API Summary

Summary of public functions and classes exposed in ONNX Runtime.

Device

The package is compiled for a specific device, GPU or CPU. The CPU implementation includes optimizations such as MKL (Math Kernel Libary). The following function indicates the chosen option:

onnxruntime.get_device() → str

Return the device used to compute the prediction (CPU, MKL, …)

Examples and datasets

The package contains a few models stored in ONNX format used in the documentation. These don’t need to be downloaded as they are installed with the package.

onnxruntime.datasets.get_example(name)[source]

Retrieves the absolute file name of an example.

Load and run a model

ONNX Runtime reads a model saved in ONNX format. The main class InferenceSession wraps these functionalities in a single place.

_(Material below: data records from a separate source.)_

-- ==== Sys2Proof/Machine/Bells.lean ====
section
/-!
DEFINITION. Bell groups: arrivals, the levels that count them, release, break, and the messages of job-level groups (R175 to R179, R332); and how a home Tutor accepts a stop cause (R182).
-/
namespace Sys2Proof.Machine

/-! ## Stop causes (R181, R182) -/

/-- An outstanding lesson. -/
def State.lesson (s : State) (id : Nat) : Option Lesson := s.lessons.find? (fun l => l.id == id)
/-- Changes an outstanding lesson. -/
def State.onLesson (s : State) (id : Nat) (f : Lesson → Lesson) : State :=
  { s with lessons := s.lessons.map (fun l => if l.id == id then f l else l) }

/-- The parts that have not started are withdrawn from the Timetable (R181, R182). -/
def Lesson.withdraw (l : Lesson) : Lesson :=
  { l with parts := l.parts.map (fun p => if p.2 = .notStarted then (p.1, .withdrawn) else p) }

/-- The home Tutor accepts a stop cause, the first one deciding the status; none once the lesson retires. An abort or a detach is kept apart, since it outranks every other cause (R181, R182). -/
def Lesson.accept (l : Lesson) (c : StopCause) : Lesson :=
  if l.retiring then l
  else
    let l := match c with
      | .aborted d => { l with abortSeen := some (l.abortSeen.getD d) }
      | _ => l
    { (if l.cause.isNone then { l with cause := some c } else l) with parts := l.withdraw.parts }

/-- A lesson accepts a stop cause; its waiting parts leave the clusters' queues, and its entry of the Timetable counts as started where a part had not started (R181, R182, R380). -/
def State.stopLesson (s : State) (id : Nat) (c : StopCause) : State :=
  match s.lesson id with
  | none => s
  | some l =>
    if l.retiring then s
    else
      let s := s.onLesson id (fun l => l.accept c)
      let s := s.each l.parts (fun s p =>
        let cl := s.cluster p.1
        s.setCluster p.1 { cl with waiting := cl.waiting.filter (fun w => w != id) })
      if l.parts.any (fun p => p.2 == .notStarted) then s.withdrawEntry l else s

/-! ## The record of a group (R175) -/

/-- The fields of a Bell record. -/
structure BellRec where
  level : Nat
  vc0 : Bool
  valid : Bool
  threads : Nat
  coreMask : Nat
  clusters : Nat
  seats : Nat
  leader : Nat
  timeoutUs : Nat
deriving DecidableEq, Repr

/-- The fields of 256 bits (R175). -/
def bellRec (r : BitVec 256) : BellRec :=
  let w := r.toNat
  ⟨bits w 0 2, bitOf w 2, bitOf w 7, bits w 8 4 + 1, bits w 16 8, bits w 32 64, bits w 96 16, bits w 112 12, bits w 128 32⟩

/-- Whether a core is a member (R175, R176). -/
def BellRec.member (r : BellRec) (c : Nat) : Bool := r.valid && bitOf r.coreMask (logicalCore c) && bitOf r.clusters (clusterOfCore c)
/-- The member cores of a stack. -/
def BellRec.coresOf (r : BellRec) (st : Nat) : List Nat := (List.range 128).map (fun k => 128 * st + k) |>.filter r.member
/-- The member stacks. -/
def BellRec.stackList (r : BellRec) : List Nat := [0, 1, 2, 3].filter (fun st => bits r.clusters (16 * st) 16 != 0)
/-- The stack whose cluster sequencer or Tutor counts the group: the lowest member stack (R177). -/
def BellRec.counting (r : BellRec) : Nat := r.stackList.headD 0

/-- How many arrivals of the open episode lie on a stack. -/
def Bell.arrivedOn (b : Bell) (st : Nat) : Nat := (b.arrivals.filter (fun a => stackOfCore a.1 == st)).length
/-- How many the counting level has seen: its own stack's at once, another's as reported (R177). -/
def Bell.seen (b : Bell) (r : BellRec) (st : Nat) : Nat := if st == r.counting then b.arrivedOn st else Tab.get 0 b.reported st
/-- Whether every member core of this module has contributed its arrivals, as the counting level sees it. -/
def Bell.complete (b : Bell) : Bool :=
  let r := bellRec b.record
  r.stackList != [] && r.stackList.all (fun st => b.seen r st == (r.coresOf st).length * r.threads)

/-! ## Arrival -/

/-- One arrival is counted in the open episode, or held (R176). -/
def Bell.arrive (b : Bell) (now : Word) (a : CoreId × Fin 16 × Fin 32) : Bell :=
  if (b.arrivals.filter (fun x => x.1 == a.1)).length < (bellRec b.record).threads then
    { b with arrivals := b.arrivals ++ [a], firstAt := some (b.firstAt.getD now) }
  else { b with held := b.held ++ [a] }

/-- The partition of a group. -/
def State.bellPart (s : State) (r : BellRec) : Nat := s.partOf r.counting

/-- Sends a Bell message to a seat on the group's path. -/
def State.sendBell (s : State) (r : BellRec) (type dest : Nat) (bcast : Bool) (p : List Byte) : State :=
  if r.vc0 then s.sendVc0 (s.bellPart r) type dest p else s.sendFrame type dest bcast p

/-- Once every arrival of this module is in, a job-level group reports it to the LEADER seat, once per episode; the leader counts its own (R177, R332). -/
def State.bellReport (s : State) (g : Nat) : State :=
  let b := s.bell g
  let r := bellRec b.record
  if r.level == 3 && b.complete && !b.arriveSent then
    let s := s.setBell g { b with
      arriveSent := true
      seats := if r.leader == s.seat && !b.seats.elem (BitVec.ofNat 12 s.seat) then b.seats ++ [BitVec.ofNat 12 s.seat] else b.seats }
    if r.leader == s.seat then s
    else s.sendBell r tBELL_ARRIVE r.leader false (bellPayload g b.episode.toNat s.seat)
  else s

/-- A thread arrives in its group's current episode (R176). -/
def bellArrive (s : State) (c : CoreId) (n : Fin 16) (group : BitVec 12) (xa : Fin 32) : State :=
  (s.setBell group.toNat ((s.bell group.toNat).arrive (BitVec.ofNat 64 s.now) (c, n, xa))).bellReport group.toNat

/-! ## Release (R176, R179) -/

/-- CORE_ID bits [8:0] (R110). -/
def coreIdLow (c : Nat) : Nat := stackOfCore c + clusterOfCore c % 16 * 4 + logicalCore c * 64

/-- The Bell statistics entry after a release (R179): `wait` in ns, whether the last arrival was on this module, and who it was. -/
def bellStats (old wait : Nat) (self : Bool) (last : Nat) : Nat :=
  let w := min (max (bits old 128 32) wait) 0xFFFFFFFF
  (bits old 0 64 + 1) % 2 ^ 64 + (bits old 64 64 + wait) % 2 ^ 64 * 2 ^ 64 + w * 2 ^ 128
    + (bits old 160 32 + bit self) % 2 ^ 32 * 2 ^ 160 + last % 2 ^ 12 * 2 ^ 192

/-- A thread waiting at the group becomes READY and receives the episode number (R176). -/
def State.wakeBell (s : State) (group : Nat) (episode : BitVec 32) (a : CoreId × Fin 16 × Fin 32) : State :=
  let co := s.core a.1
  let t := co.thread a.2.1
  if t.state = .waitBell && t.waitBell.map (fun w => w.1.toNat) == some group then
    s.setCore a.1 (co.setThread a.2.1 { (t.wx a.2.2 (episode.setWidth 64)) with state := .ready, waitBell := none })
  else s

/-- A group between episodes: held arrivals start the next one (R176). -/
def Bell.next (b : Bell) (episode : BitVec 32) (now : Word) (held : List (CoreId × Fin 16 × Fin 32)) : Bell :=
  held.foldl (fun b a => b.arrive now a)
    { b with episode := episode, arrivals := [], held := [], reported := [], firstAt := none, seats := b.seatHeld, seatHeld := [], arriveSent := false }

/-- A member stops resending its BELL_ARRIVE of an episode (R329). -/
def State.endArrive (s : State) (g : Nat) : State :=
  { s with corridor := { s.corridor with
    resends := s.corridor.resends.filter (fun r => !(r.frame.type.toNat == tBELL_ARRIVE && ofBytes (r.frame.payload.take 2) == g)) } }

/-- The episode of a group is released at this module; `last` is the seat that arrived last, for a job-level group (R176, R179). -/
def State.releaseBell (s : State) (g : Nat) (last : Option Nat) : State :=
  let b := s.bell g
  let r := bellRec b.record
  let now := s.now
  let wait := match b.firstAt with | some f => now - f.toNat | none => 0
  let lastCore := match b.arrivals.getLast? with | some a => coreIdLow a.1 | none => 0
  let self := match last with | some x => x == s.seat | none => true
  let a := s.fld F.tutorBellStatsBase r.counting + 32 * g
  let (s, old, bad) := s.readFrom r.counting 7 a 32
  let s := s.writeFrom r.counting 7 a (toBytes 32 (bellStats (ofBytes old) wait self (last.getD lastCore))) bad
  let s := s.each b.arrivals (fun s x => s.wakeBell g b.episode x)
  let s := s.setBell g (b.next (b.episode + 1) (BitVec.ofNat 64 now) b.held)
  (s.endArrive g).bellReport g

/-- BELL_RELEASE: the counting level, or the leader of a job-level group, releases the episode once every arrival is in (R176, R177, R332). -/
def bellRelease (s : State) (g : Nat) : State :=
  let b := s.bell g
  let r := bellRec b.record
  if !r.valid then s
  else if r.level ≤ 2 then (if b.complete then s.releaseBell g none else s)
  else if r.leader == s.seat && s.seatValid && b.seats.length ≥ r.seats then
    let last := (b.seats.getLast?.map BitVec.toNat).getD 0
    let p := bellPayload g b.episode.toNat last
    let s := if r.vc0 then s.each (b.seats.filter (fun x => x.toNat != s.seat)) (fun s x => s.sendBell r tBELL_RELEASE x.toNat false p)
      else s.sendBell r tBELL_RELEASE 0 true p
    s.releaseBell g (some last)
  else s

/-- A BELL_RELEASE message releases the member's episode of that number (R332). -/
def bellReleaseMessage (s : State) (k : BellMsg) : State :=
  let g := k.group.toNat
  let b := s.bell g
  let r := bellRec b.record
  if s.seatValid && r.valid && r.level == 3 && r.leader != s.seat && b.arriveSent && k.episode == b.episode then s.releaseBell g (some (k.seat.toNat % 4096))
  else s

/-- A BELL_ARRIVE message: the leader counts each distinct seat once per episode and holds an arrival for the next one (R332). -/
def bellArriveMessage (s : State) (k : BellMsg) : State :=
  let g := k.group.toNat
  let b := s.bell g
  let r := bellRec b.record
  let seat := k.seat.setWidth 12
  if r.valid && r.level == 3 && r.leader == s.seat && s.seatValid then
    if k.episode == b.episode then (if b.seats.elem seat then s else s.setBell g { b with seats := b.seats ++ [seat] })
    else if k.episode == b.episode + 1 then (if b.seatHeld.elem seat then s else s.setBell g { b with seatHeld := b.seatHeld ++ [seat] })
    else s
  else s

/-! ## Break (R178) -/

/-- Whether an episode's release is due at the level that counts it: every arrival is in, and at the leader of a job-level group every seat (R176, R332). A break that comes then is discarded, and the release stands (R178). -/
def State.releaseDue (s : State) (g : Nat) : Bool :=
  let b := s.bell g
  let r := bellRec b.record
  if r.level ≤ 2 then b.complete else r.leader == s.seat && decide (r.seats ≤ b.seats.length)

/-- Whether an episode is open: from its first arrival until its release or break. -/
def Bell.open' (b : Bell) : Bool := !b.arrivals.isEmpty || !b.seats.isEmpty

/-- A group's open episode is broken at this module: the lessons with a thread waiting in it are stopped, lessons with member cores are marked (on an idle cluster, those whose parts are to start there), and held arrivals of lessons that go on start a new episode with the same number. -/
def State.breakBell (s : State) (g : Nat) : State :=
  let b := s.bell g
  let r := bellRec b.record
  let members := (List.range 64).filter (fun cl => bitOf r.clusters cl)
  let had := members.flatMap (fun cl => match s.lessonOn cl with
    | some id => [id]
    | none => (s.lessons.filter (fun l => l.parts.any (fun p => p.1 == cl && p.2 == .notStarted))).map (fun l => l.id))
  let waiting := b.arrivals.filterMap (fun a => s.lessonOn (clusterOfCore a.1))
  let s := s.each had (fun s id => s.onLesson id (fun l => { l with bellBroken := true }))
  let s := s.each waiting (fun s id => s.stopLesson id (.faulted true))
  let stops (a : CoreId × Fin 16 × Fin 32) : Bool :=
    match s.lessonOn (clusterOfCore a.1) with
    | some id => (s.lesson id).any (fun l => l.cause.isSome)
    | none => true
  let s := s.setBell g { (b.next b.episode (BitVec.ofNat 64 s.now) (b.held.filter (fun a => !stops a))) with seats := [], seatHeld := b.seatHeld }
  ((s.bumpSat F.tutorBellsBrokenCount r.counting 0 1).endArrive g).bellReport g

/-- The seat that arrived last in a group's open episode, as far as this module knows it: the leader's list, or at a member its own seat once it has reported; 0 where none has arrived (R327; DESIGN CHOICE, log entry 19, for what a member knows and for none). -/
def State.lastSeat (s : State) (g : Nat) : Nat :=
  let b := s.bell g
  if (bellRec b.record).leader == s.seat then (b.seats.getLast?.map BitVec.toNat).getD 0
  else if b.arriveSent then s.seat else 0

/-- The leader passes a break on as it would a release (R178, R332). -/
def State.leaderBreak (s : State) (g : Nat) : State :=
  let b := s.bell g
  let r := bellRec b.record
  let p := bellPayload g b.episode.toNat (s.lastSeat g)
  if r.vc0 then s.each (b.seats.filter (fun x => x.toNat != s.seat)) (fun s x => s.sendBell r tBELL_BREAK x.toNat false p)
  else s.sendBell r tBELL_BREAK 0 true p

/-- This module breaks a group's open episode, unless its release is due: a member of a job-level group reports the break to its leader (R178). -/
def State.ownBreak (s : State) (g : Nat) : State :=
  let b := s.bell g
  let r := bellRec b.record
  if !r.valid || !b.open' || s.releaseDue g then s
  else
    let s := if r.level != 3 then s
      else if r.leader == s.seat then s.leaderBreak g
      else s.sendBell r tBELL_BREAK r.leader false (bellPayload g b.episode.toNat (s.lastSeat g))
    s.breakBell g

/-- BELL_TIMEOUT: TIMEOUT_US, other than 0, has elapsed since the episode's first arrival. A release that is due stands (R178). -/
def bellTimeout (s : State) (g : Nat) : State :=
  let b := s.bell g
  let r := bellRec b.record
  if r.timeoutUs == 0 then s else s.ownBreak g

/-- A BELL_BREAK message: the leader forwards it, whether or not a seat has arrived there yet, unless its release is due; and an open episode of that number is broken (R178, R332). -/
def bellBreakMessage (s : State) (k : BellMsg) : State :=
  let g := k.group.toNat
  let b := s.bell g
  let r := bellRec b.record
  if s.seatValid && r.valid && r.level == 3 && k.episode == b.episode && !s.releaseDue g then
    let s := if r.leader == s.seat then s.leaderBreak g else s
    if b.open' then s.breakBell g else s
  else s

/-- BELL_ARRIVAL_REPORT: a Tutor's report of its stack's arrivals reaches the counting Tutor over Hallway (R177). -/
def bellArrivalReport (s : State) (g : Nat) (st : Nat) : State :=
  let b := s.bell g
  let r := bellRec b.record
  if r.valid && r.level ≥ 2 && st != r.counting && r.stackList.elem st && !s.hallwayDown st r.counting then
    ((s.setBell g { b with reported := Tab.set 0 b.reported st (b.arrivedOn st) }).bellReport g).countHallway st r.counting (Config.tutorMsgBytes 3)
  else s

/-- The groups that a stopping lesson breaks: those in whose open episode a member core of a cluster takes part (R178). -/
def State.groupsOn (s : State) (cl : Nat) : List Nat :=
  (s.bells.filter (fun e => let r := bellRec e.2.record; r.valid && bitOf r.clusters cl && r.coreMask != 0 && e.2.open')).map (fun e => e.1)

/-! ## The commands -/

/-- BELL_ARRIVAL_REPORT (R177). -/
def execBellArrivalReport (group : BitVec 12) (st : StackId) (s : State) : Host.Outcome State Fault Refusal :=
  .next (bellArrivalReport s group.toNat st.val)
/-- BELL_RELEASE (R176). -/
def execBellRelease (group : BitVec 12) (s : State) : Host.Outcome State Fault Refusal := .next (bellRelease s group.toNat)
/-- BELL_TIMEOUT (R178). -/
def execBellTimeout (group : BitVec 12) (s : State) : Host.Outcome State Fault Refusal := .next (bellTimeout s group.toNat)
/-- BELL_ARRIVE (R332). -/
def execBellArrive (k : BellMsg) (s : State) : Host.Outcome State Fault Refusal := .next (bellArriveMessage s k)
/-- BELL_RELEASE as a message (R332). -/
def execBellReleaseMessage (k : BellMsg) (s : State) : Host.Outcome State Fault Refusal := .next (bellReleaseMessage s k)
/-- BELL_BREAK (R332). -/
def execBellBreak (k : BellMsg) (s : State) : Host.Outcome State Fault Refusal := .next (bellBreakMessage s k)

end Sys2Proof.Machine
end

class onnxruntime.ModelMetadata

Pre-defined and custom metadata about the model. It is usually used to identify the model used to run the prediction and facilitate the comparison.

custom_metadata_map

additional metadata

description

description of the model

domain

ONNX domain

graph_name

graph name

producer_name

producer name

version

version of the model

class onnxruntime.InferenceSession(path_or_bytes, sess_options=None)[source]

This is the main class used to run a model.

end_profiling()[source]

End profiling and return results in a file.

The results are stored in a filename if the option onnxruntime.SessionOptions.enable_profiling().

get_inputs()[source]

Return the inputs metadata as a list of onnxruntime.NodeArg.

get_modelmeta()[source]

Return the metadata. See onnxruntime.ModelMetadata.

get_outputs()[source]

Return the outputs metadata as a list of onnxruntime.NodeArg.

run(output_names, input_feed, run_options=None)[source]

Compute the predictions.

Parameters:
  • output_names – name of the outputs
  • input_feed – dictionary { input_name: input_value }
  • run_options – See onnxruntime.RunOptions.
sess.run([output_name], {input_name: x})
class onnxruntime.NodeArg

Node argument definition, for both input and output, including arg name, arg type (contains both type and shape).

name

node name

shape

node shape (assuming the node holds a tensor)

type

node type

class onnxruntime.RunOptions

Configuration information for a single Run.

run_log_verbosity_level

Applies to a particular Run() invocation.

run_tag

To identify logs generated by a particular Run() invocation.

terminate

Set to True to terminate any currently executing calls that are using this RunOptions instance. The individual calls will exit gracefully and return an error status.

class onnxruntime.SessionOptions

Configuration information for a session.

enable_cpu_mem_arena

Enables the memory arena on CPU. Arena may pre-allocate memory for future usage. Set this option to false if you don’t want it. Default is True.

enable_mem_pattern

Enables the memory pattern optimization. The idea is if the input shapes are the same, we could trace the internal memory allocation and generate a memory pattern for future request. So next time we could just do one allocation with a big chunk for all the internal memory allocation. Default is true.

enable_profiling

Enable profiling for this session. Default is false.

enable_sequential_execution

Enables sequential execution, disables parallel execution. Default is true.

max_num_graph_transformation_steps

Runs optimization steps on the execution graph. Default is 5.

session_log_verbosity_level

Applies to session load, initialization, etc. Default is 0.

session_logid

Logger id to use for session output.

session_thread_pool_size

How many threads in the session thread pool. Default is 0 to let onnxruntime choose. This parameter is unused unless enable_sequential_execution is false.

Backend

In addition to the regular API which is optimized for performance and usability, ONNX Runtime also implements the ONNX backend API for verification of ONNX specification conformance. The following functions are supported:

onnxruntime.backend.is_compatible(*args, **kwargs)

Return whether the model is compatible with the backend.

Parameters:
  • model – unused
  • device – None to use the default device or a string (ex: ‘CPU’)
Returns:

boolean

onnxruntime.backend.prepare(*args, **kwargs)

Load the model and creates a onnxruntime.InferenceSession ready to be used as a backend.

Parameters:
  • model – ModelProto (returned by onnx.load), string for a filename or bytes for a serialized model
  • device – requested device for the computation, None means the default one which depends on the compilation settings
  • kwargs – see onnxruntime.SessionOptions
Returns:

onnxruntime.InferenceSession

onnxruntime.backend.run(*args, **kwargs)

Compute the prediction.

Parameters:
Returns:

predictions

onnxruntime.backend.supports_device(*args, **kwargs)

Check whether the backend is compiled with particular device support. In particular it’s used in the testing suite.